Я ухожу, пока ты еще спишь, не потому что жалею о чем-то или не хочу остаться. Утром будет слишком людно в коридорах, и совершенно не нужно, чтобы кто-то видел, как я выхожу из твоей комнаты. То, что произошло сейчас, показывает мне, насколько мы глубоко увязли во всем этом, и разорвать эту связь уже не в моих силах, я буду возвращаться снова и снова, до тех пор, пока ты будешь меня ждать. Единственное, что я могу – это быть максимально осторожным, стараясь не выдать нашу тайну и обезопасить тебя.
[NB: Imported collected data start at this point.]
/-- A good block with its part of the range: `S` at a position is the byte the card has there. -/
theorem drive_chunk (S : Nat → Byte) {b : BlockReply} (h : s.Inv) (hs : s.softReset = false)
    (he : s.eng = .running op (.ready (.block .readbytes))) (hfit : b.Fits s.cfg.respBudget.toNat s.bs)
    (hS : ∀ j < s.bs, S (s.scratch.k.toNat * s.bs + j) = byteAt b.payload j) (hp : Prompt es) :
    ∃ sc mem, drive (b.inputs ++ es) s = drive es (afterCopy (s.chunkRead op b sc mem))
      ∧ (afterCopy (s.chunkRead op b sc mem)).Inv ∧ sc.k = s.scratch.k ∧ sc.written = rangeBefore s (s.scratch.k.toNat + 1)
      ∧ s.dmem.Gets mem (s.a0.toNat + rangeBefore s s.scratch.k.toNat) (s.a0.toNat + rangeBefore s (s.scratch.k.toNat + 1))
        (fun a => S (readOff s + (a - s.a0.toNat))) := by
  obtain ⟨sc, hrun, hinv, hk, hwritten, hdst, hj⟩ := drive_chunkRead h hs he hfit es
  have hc := h.beforeChunk he
  obtain ⟨hto, -⟩ := hc.dst_toNat
  have hstart := readOff_add_rangeBefore hc.bs_pos hc.size_pos hc.inRange
  have hend := rangeBefore_succ hc.bs_pos hc.size_pos hc.inRange
  have hle := rangeBefore_le s (s.scratch.k.toNat + 1)
  have hhi := readHi_le hc.bs_pos s.scratch.k.toNat
  have hfits := hc.fits
  obtain ⟨n, hn⟩ : ∃ n, readHi s s.scratch.k.toNat = readLo s s.scratch.k.toNat + n + 1 :=
    Nat.exists_eq_add_of_lt (readLo_lt_readHi hc.bs_pos (fun h0 => by simpa [h0] using hc.size_pos) hc.inRange)
  have hnext : s.a0.toNat + rangeBefore s (s.scratch.k.toNat + 1) = sc.dst.toNat + n + 1 := by rw [hdst]; omega
  have hf : ∀ i ≤ n, S (readOff s + (sc.dst.toNat + i - s.a0.toNat))
      = byteAt (b.payload ++ s.blockbuf.drop s.bs) (sc.j + i) := by
    intro i hi
    have hpos : readOff s + (sc.dst.toNat + i - s.a0.toNat) = s.scratch.k.toNat * s.bs + (sc.j + i) := by rw [hdst, hj]; omega
    have hlt : sc.j + i < s.bs := by omega
    rw [hpos, hS _ hlt, byteAt, byteAt, List.getD_append _ _ _ _ (hfit.2.2 ▸ hlt)]
  obtain ⟨mem, hcopy, hinv', hmem⟩ := drive_copy (f := fun a => S (readOff s + (a - s.a0.toNat))) hinv rfl hs
    (show sc.j + n + 1 = readHi s sc.k.toNat by rw [hj, hk, hn]) (show sc.dst.toNat + n < 2 ^ 32 by omega) hf hp
  refine ⟨_, mem, hrun.trans hcopy, hinv', hk, ?written, ?mem⟩
  case written =>
    show sc.written + (n + 1) = _
    rw [hwritten, hc.written]
    omega
  case mem =>
    rw [hnext, ← hto, ← hdst]
    exact hmem

end Chunk

end Sys2Proof.Machine
end

section
/-! READBYTES end to end (42_block_io.md R206, R208): its start, its blocks, its ends. -/

namespace Sys2Proof.Machine

/-! ## What the card holds -/

/-- `S` at a position from the start of the first block is the byte that the replies carry there. -/
def Carries (S : Nat → Byte) (size : Nat) (blocks : List (BlockReply × Nat)) : Prop :=
  ∀ p ∈ blocks, ∀ j < size, S (p.2 * size + j) = byteAt p.1.payload j

/-- Byte `q` of the payloads of blocks in a row (42_block_io.md R208). -/
def cardByte (blocks : List BlockReply) (size q : Nat) : Byte :=
  byteAt ((blocks.map BlockReply.payload).getD (q / size) []) (q % size)

theorem carries_cardByte (blocks : List BlockReply) (size : Nat) : Carries (cardByte blocks size) size blocks.zipIdx := by
  rintro ⟨b, i⟩ hb j hj
  have hget : blocks[i]? = some b := List.mem_zipIdx_iff_getElem?.mp hb
  have hdiv : (i * size + j) / size = i := Nat.div_eq_of_lt_le (Nat.le_add_right ..) (by rw [Nat.succ_mul]; omega)
  have hmod : (i * size + j) % size = j := by rw [Nat.mul_add_mod', Nat.mod_eq_of_lt hj]
  rw [cardByte, hdiv, hmod, List.getD_eq_getElem?_getD, List.getElem?_map, hget]
  rfl

/-- The requests of block reads at the given blocks of the range. -/
def State.requests (s : State) (blocks : List (BlockReply × Nat)) : List Txn :=
  blocks.flatMap fun b => b.1.sent (BitVec.ofNat 32 (readFirst s + b.2)) s.bs

/-! ## Blocks in a row (42_block_io.md R206) -/

/-- READBYTES before the CMD17 of a further block, with the blocks before it read and copied. -/
def State.nextChunk (s : State) (op : Byte) (b : List Byte) (sc : Scratch) (mem : Memory) (ts : List Txn) : State :=
  { s with
    status := { s.status with bufvalid := false }
    blockbuf := b
    scratch := sc
    dmem := mem
    bus := s.bus ++ ts
    eng := .running op (.ready (.block .readbytes)) }

theorem State.nextChunk_nextChunk (s : State) (op : Byte) (b b' : List Byte) (sc sc' : Scratch) (mem mem' : Memory)
    (ts ts' : List Txn) : (s.nextChunk op b sc mem ts).nextChunk op b' sc' mem' ts' = s.nextChunk op b' sc' mem' (ts ++ ts') := by
  rw [State.nextChunk, State.nextChunk, State.nextChunk, List.append_assoc]

section Chunks
variable {op : Byte} {es : List Event}

theorem afterCopy_of_lt {s : State} {b : BlockReply} {sc : Scratch} {mem : Memory} (hk : sc.k.toNat + 1 < readCount s) :
    ∃ sc', afterCopy (s.chunkRead op b sc mem) = s.nextChunk op (b.payload ++ s.blockbuf.drop s.bs) sc' mem
      (b.sent s.scratch.lba s.bs) ∧ sc'.k = sc.k + 1 :=
  ⟨_, (if_pos hk).trans rfl, rfl⟩

theorem afterCopy_of_last {s : State} {b : BlockReply} {sc : Scratch} {mem : Memory} (hk : sc.k.toNat + 1 = readCount s) :
    afterCopy (s.chunkRead op b sc mem)
      = { s.chunkRead op b sc mem with res0 := BitVec.ofNat 32 sc.written }.complete .none :=
  if_neg (show ¬ sc.k.toNat + 1 < readCount s by omega)

theorem prompt_blocks (blocks : List BlockReply) (hp : Prompt es) : Prompt (blocks.flatMap BlockReply.inputs ++ es) := by
  induction blocks with
  | nil => exact hp
  | cons b blocks ih =>
    rw [List.flatMap_cons, List.append_assoc, b.inputs_eq]
    exact prompt_rx _ ih

/-- Good blocks in a row, none of them the last of the range. -/
theorem drive_chunks (S : Nat → Byte) (hp : Prompt es) :
    ∀ (blocks : List BlockReply) (s : State), s.Inv → s.softReset = false → s.eng = .running op (.ready (.block .readbytes)) → s.scratch.k.toNat + blocks.length < readCount s →
    (∀ b ∈ blocks, b.Fits s.cfg.respBudget.toNat s.bs) → Carries S s.bs (blocks.zipIdx s.scratch.k.toNat) →
    ∃ buf sc mem, drive (blocks.flatMap BlockReply.inputs ++ es) s
        = drive es (s.nextChunk op buf sc mem (s.requests (blocks.zipIdx s.scratch.k.toNat)))
      ∧ (s.nextChunk op buf sc mem (s.requests (blocks.zipIdx s.scratch.k.toNat))).Inv
      ∧ sc.k.toNat = s.scratch.k.toNat + blocks.length ∧ buf.drop s.bs = s.blockbuf.drop s.bs
      ∧ s.dmem.Gets mem (s.a0.toNat + rangeBefore s s.scratch.k.toNat)
          (s.a0.toNat + rangeBefore s (s.scratch.k.toNat + blocks.length)) (fun a => S (readOff s + (a - s.a0.toNat)))
  | [], s, hinv, _, he, _, _, _ => by
    have hself : s.nextChunk op s.blockbuf s.scratch s.dmem [] = s := by
      rw [State.nextChunk, ← (hinv.beforeChunk he).invalid, ← he, List.append_nil]
    exact ⟨s.blockbuf, s.scratch, s.dmem, congrArg (drive es) hself.symm, hself.symm ▸ hinv, rfl, rfl,
      Memory.Gets.refl _ _ _⟩
  | b :: blocks, s, hinv, hs, he, hlen, hfit, hS => by
    rw [List.zipIdx_cons] at hS ⊢
    rw [List.length_cons] at hlen ⊢
    obtain ⟨hS0, hS⟩ := List.forall_mem_cons.mp hS
    obtain ⟨hfit0, hfit⟩ := List.forall_mem_cons.mp hfit
    have hc := hinv.beforeChunk he
    obtain ⟨sc, mem, hrun, hinv', hk, -, hmem⟩ := drive_chunk S hinv hs he hfit0 hS0 (prompt_blocks blocks hp)
    obtain ⟨sc', hnext, hk'⟩ := afterCopy_of_lt (s := s) (op := op) (b := b) (sc := sc) (mem := mem) (by rw [hk]; omega)
    have hcount := readCount_le hc.bs_pos
    have hk1 : sc'.k.toNat = s.scratch.k.toNat + 1 := by
      rw [hk', hk]
      exact toNat_add_one (n := 2 ^ 32 - 1) (by omega) (by decide)
    rw [hnext] at hrun hinv'
    obtain ⟨buf, sc₂, mem₂, hrun₂, hinv₂, hlast, hbuf, hmem₂⟩ := drive_chunks S hp blocks
      (s.nextChunk op (b.payload ++ s.blockbuf.drop s.bs) sc' mem (b.sent s.scratch.lba s.bs)) hinv' hs rfl
      (show sc'.k.toNat + blocks.length < readCount s by omega) hfit (show Carries S s.bs (blocks.zipIdx sc'.k.toNat) by rwa [hk1])
    rw [State.nextChunk_nextChunk] at hrun₂ hinv₂
    have hrequests : s.requests ((b, s.scratch.k.toNat) :: blocks.zipIdx (s.scratch.k.toNat + 1))
        = b.sent s.scratch.lba s.bs ++ s.requests (blocks.zipIdx sc'.k.toNat) := by
      rw [hc.lba, hk1]
      rfl
    have hend : s.scratch.k.toNat + (blocks.length + 1) = sc'.k.toNat + blocks.length := by omega
    rw [← hk1] at hmem
    rw [hrequests, hend, List.flatMap_cons, List.append_assoc, hrun]
    refine ⟨buf, sc₂, mem₂, hrun₂, hinv₂, hlast, hbuf.trans (List.drop_left' hfit0.2.2), hmem.trans hmem₂ ?_ ?_⟩
    · exact Nat.add_le_add_left (rangeBefore_mono s (by omega)) _
    · exact Nat.add_le_add_left (rangeBefore_mono s (Nat.le_add_right ..)) _

end Chunks

/-! ## READBYTES from its issue (42_block_io.md R206) -/

/-- READBYTES before its first CMD17. -/
def State.readbytesAsks (s : State) : State :=
  let lba : Word := BitVec.ofNat 32 (s.arg2.toNat / s.bs) + 0
  s.asking 0x06 .readbytes { s.scratch with k := 0, written := 0, dst := s.arg0, lba := lba, frame := frameWord 17 (lba <<< 9) }

section Readbytes
variable {s : State} {es : List Event}

theorem readbytesArgsOk_issue (h0 : s.arg0.toNat + s.arg1.toNat ≤ 2 ^ 32) (h2 : s.arg2.toNat + s.arg1.toNat ≤ 2 ^ 32) :
    readbytesArgsOk (s.issue 0x06) = true :=
  Bool.and_eq_true_iff.mpr ⟨decide_eq_true h0, decide_eq_true h2⟩

/-- A legal READBYTES whose ranges fit begins by ending the scan. -/
theorem startOp_readbytes (h : s.CanIssue) (hinv : s.Inv) (hready : s.status.stage = .ready)
    (hargs : readbytesArgsOk (s.issue 0x06) = true) : startOp 0x06 (s.issue 0x06) =
      (let t := State.put { s.issue 0x06 with
          status := { (s.issue 0x06).status with dirActive := false }
          dir := s.dir.dropped } { s.scratch with written := 0, dst := s.arg0 }
       if s.arg1 = 0 then { t with res0 := 0 }.complete .none else readChunk 0 t) := by
  have hlegal : opLegal 0x06 (s.issue 0x06) = true := State.isReady_issue hready _
  refine (startOp_of_legal hlegal).trans ((if_pos hargs).trans ?_)
  rw [(h.issue_inv hinv 0x06).core.cancelScan_dropped]
  rfl

theorem startOp_readbytes_of_ne (h : s.CanIssue) (hinv : s.Inv) (hready : s.status.stage = .ready)
    (hargs : readbytesArgsOk (s.issue 0x06) = true) (hsize : s.arg1 ≠ 0) : startOp 0x06 (s.issue 0x06) = s.readbytesAsks :=
  (startOp_readbytes h hinv hready hargs).trans ((if_neg hsize).trans rfl)

theorem State.readbytesAsks_inv (h : s.CanIssue) (hinv : s.Inv) (hready : s.status.stage = .ready)
    (hargs : readbytesArgsOk (s.issue 0x06) = true) (hsize : s.arg1 ≠ 0) : s.readbytesAsks.Inv :=
  startOp_readbytes_of_ne h hinv hready hargs hsize ▸
    startOp_inv ((h.issue_inv hinv 0x06).live rfl h.softReset) (op := 0x06) rfl

/-- READBYTES over good blocks, none of them the last of its range. -/
theorem exec_readbytes_chunks {blocks : List BlockReply} (S : Nat → Byte) (hinv : s.Inv) (h : s.CanIssue)
    (hready : s.status.stage = .ready) (hargs : readbytesArgsOk (s.issue 0x06) = true) (hsize : s.arg1 ≠ 0)
    (hlen : blocks.length < readCount s.readbytesAsks) (hfit : ∀ b ∈ blocks, b.Fits s.cfg.respBudget.toNat s.bs)
    (hS : Carries S s.bs blocks.zipIdx) (hp : Prompt es) (hev : s.events = blocks.flatMap BlockReply.inputs ++ es) :
    ∃ buf sc mem, let t := s.readbytesAsks.nextChunk 0x06 buf sc mem (s.readbytesAsks.requests blocks.zipIdx)
      exec .readbytes s = .next (drive es t) ∧ t.Inv ∧ sc.k.toNat = blocks.length ∧ buf.drop s.bs = s.blockbuf.drop s.bs
      ∧ s.dmem.Gets mem s.arg0.toNat (s.arg0.toNat + rangeBefore s.readbytesAsks blocks.length)
        (fun a => S (s.arg2.toNat % s.bs + (a - s.arg0.toNat))) := by
  have hstart := startOp_readbytes_of_ne h hinv hready hargs hsize
  have hrun : exec .readbytes s = .next (drive s.events s.readbytesAsks) :=
    launch_asking h (hev ▸ prompt_blocks blocks hp) hstart rfl h.softReset
  obtain ⟨buf, sc, mem, hdrive, hinv', hk, hbuf, hmem⟩ := drive_chunks S hp blocks s.readbytesAsks
    (s.readbytesAsks_inv h hinv hready hargs hsize) h.softReset rfl ((Nat.zero_add _).symm ▸ hlen) hfit hS
  rw [hrun, hev]
  refine ⟨buf, sc, mem, congrArg _ hdrive, hinv', hk.trans (Nat.zero_add _), hbuf, ?_⟩
  have hbegin : s.readbytesAsks.a0.toNat + rangeBefore s.readbytesAsks s.readbytesAsks.scratch.k.toNat = s.arg0.toNat :=
    congrArg (s.arg0.toNat + ·) (rangeBefore_zero _)
  have hm : s.readbytesAsks.scratch.k.toNat + blocks.length = blocks.length := Nat.zero_add _
  rw [hbegin, hm] at hmem
  exact hmem

end Readbytes

/-- Settles O44: an empty range is over at the start; else the blocks before the last are copied one after another, and READBYTES
completes with the last. -/
theorem readbytesRange : Obligations.ReadbytesRange := by
  intro s blocks es hinv h hready h0 h2
  have hargs := readbytesArgsOk_issue h0 h2
  refine ⟨fun hsize hp => ?nothing, fun hsize hlen hfit hp hev => ?blocks⟩
  case nothing =>
    have hstart := (startOp_readbytes h hinv hready hargs).trans (if_pos hsize)
    have hrun : exec .readbytes s = _ := launch_over 0x06 h hp (by rw [hstart]; rfl)
    rw [hrun, hstart]
    exact ⟨_, rfl⟩
  case blocks =>
    have hfirst := (s.readbytesAsks_inv h hinv hready hargs hsize).beforeChunk rfl
    have hlen : blocks.length = readCount s.readbytesAsks := hlen
    rcases List.eq_nil_or_concat' blocks with rfl | ⟨init, last, rfl⟩
    · exact absurd (hlen ▸ hfirst.inRange) (Nat.not_lt_zero _)
    have hS := carries_cardByte (init ++ [last]) s.bs
    rw [List.length_append, List.length_singleton] at hlen
    rw [List.flatMap_append, List.flatMap_singleton, List.append_assoc] at hev
    rw [List.zipIdx_append, Nat.zero_add, List.zipIdx_singleton] at hS ⊢
    obtain ⟨hSinit, hSlast⟩ := List.forall_mem_append.mp hS
    obtain ⟨hfitinit, hfitlast⟩ := List.forall_mem_append.mp hfit
    obtain ⟨buf, sc, mem, hrun, hinv', hk, hbuf, hmem⟩ := exec_readbytes_chunks _ hinv h hready hargs hsize (by omega) hfitinit
      hSinit (prompt_blocks [last] hp) (by rw [hev, List.flatMap_singleton])
    rw [List.flatMap_singleton] at hrun
    have ht := hinv'.beforeChunk rfl
    obtain ⟨sc', mem', hdrive, -, hk', hwritten, hmem'⟩ := drive_chunk (cardByte (init ++ [last]) s.bs) hinv' h.softReset rfl
      (hfitlast last (List.mem_singleton_self _)) (hk ▸ hSlast (last, init.length) (List.mem_singleton_self _)) hp
    have hcopied : rangeBefore s.readbytesAsks (sc.k.toNat + 1) = s.arg1.toNat := by
      rw [hk, hlen]
      exact rangeBefore_readCount hfirst.bs_pos hfirst.size_pos
    have hres : BitVec.ofNat 32 sc'.written = s.arg1 := by
      rw [show sc'.written = s.arg1.toNat from hwritten.trans hcopied, BitVec.ofNat_toNat, BitVec.setWidth_eq]
    rw [afterCopy_of_last (by rw [hk']; exact (congrArg (· + 1) hk).trans hlen), hres, drive_idle es rfl] at hdrive
    have hrequests : (init.zipIdx ++ [(last, init.length)]).flatMap
          (fun b => b.1.sent (BitVec.ofNat 32 (s.arg2.toNat / s.bs + b.2)) s.bs)
        = s.readbytesAsks.requests init.zipIdx ++ last.sent sc.lba s.bs := by
      have hlba : sc.lba = BitVec.ofNat 32 (s.arg2.toNat / s.bs + init.length) := hk ▸ ht.lba
      rw [List.flatMap_append, List.flatMap_singleton, hlba]
      rfl
    replace hmem' : mem.Gets mem' (s.arg0.toNat + rangeBefore s.readbytesAsks sc.k.toNat)
        (s.arg0.toNat + rangeBefore s.readbytesAsks (sc.k.toNat + 1))
        (fun a => cardByte (init ++ [last]) s.bs (s.arg2.toNat % s.bs + (a - s.arg0.toNat))) := hmem'
    rw [hcopied, hk] at hmem'
    refine ⟨sc', last.payload ++ buf.drop s.bs, mem', ?run, ?buffer, hmem.trans hmem' (Nat.le_add_right ..)
      (Nat.add_le_add_left (rangeBefore_le s.readbytesAsks _) _)⟩
    case run =>
      rw [hrun, hdrive, hrequests, ← List.append_assoc]
      rfl
    case buffer =>
      rw [List.getLast?_concat, hbuf]
      exact fun b hb => by rw [Option.mem_some.mp hb]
Днем мы не встречаемся, занятые каждый своим делом, а ночью я прокрадываюсь к тебе в комнату и, обнаружив, что дверь не заперта, понимаю, что ты ждал меня. Ты злишься за мой утренний побег, но быстро сдаешься и расслабляешься, когда я обнимаю тебя. Мы учимся не бояться и доверять, открываясь полностью, и постепенно напряжение оставляет нас. Теперь мы гораздо больше боимся ранить друг друга, чем обжечься самим, и это парадоксальным образом успокаивает и вселяет уверенность в обоих. Главной становится конспирация и даже это добавляет остроты ощущений ночным встречам и дневной рутине. Однако такое хрупкое равновесие не может длиться долго.
Проверяющий и одновременно контролер сваливается на наши головы неожиданно и без видимой причины. Подразделение работает практически идеально, насколько это вообще возможно при нашей работе, но высокий, очень худой, с неприятными глазами, поблескивающими из-за стекол очков, человек по имени Заккари Линей, следует теперь за нами тенью, присутствуя на тренировках, расспрашивая бойцов и ежесекундно надоедая Тейну. Кроме того, он вмешивается в планирование операций – непререкаемую вотчину нашего командира, обладающего уникальной способностью охватывать любую ситуацию в целом, учитывать мельчайшие детали, которые становятся ключами к успеху. Это его талант, его конек. Составленные им планы не подлежат корректировке, они безупречны и выверены, но проверяющий с этим не согласен.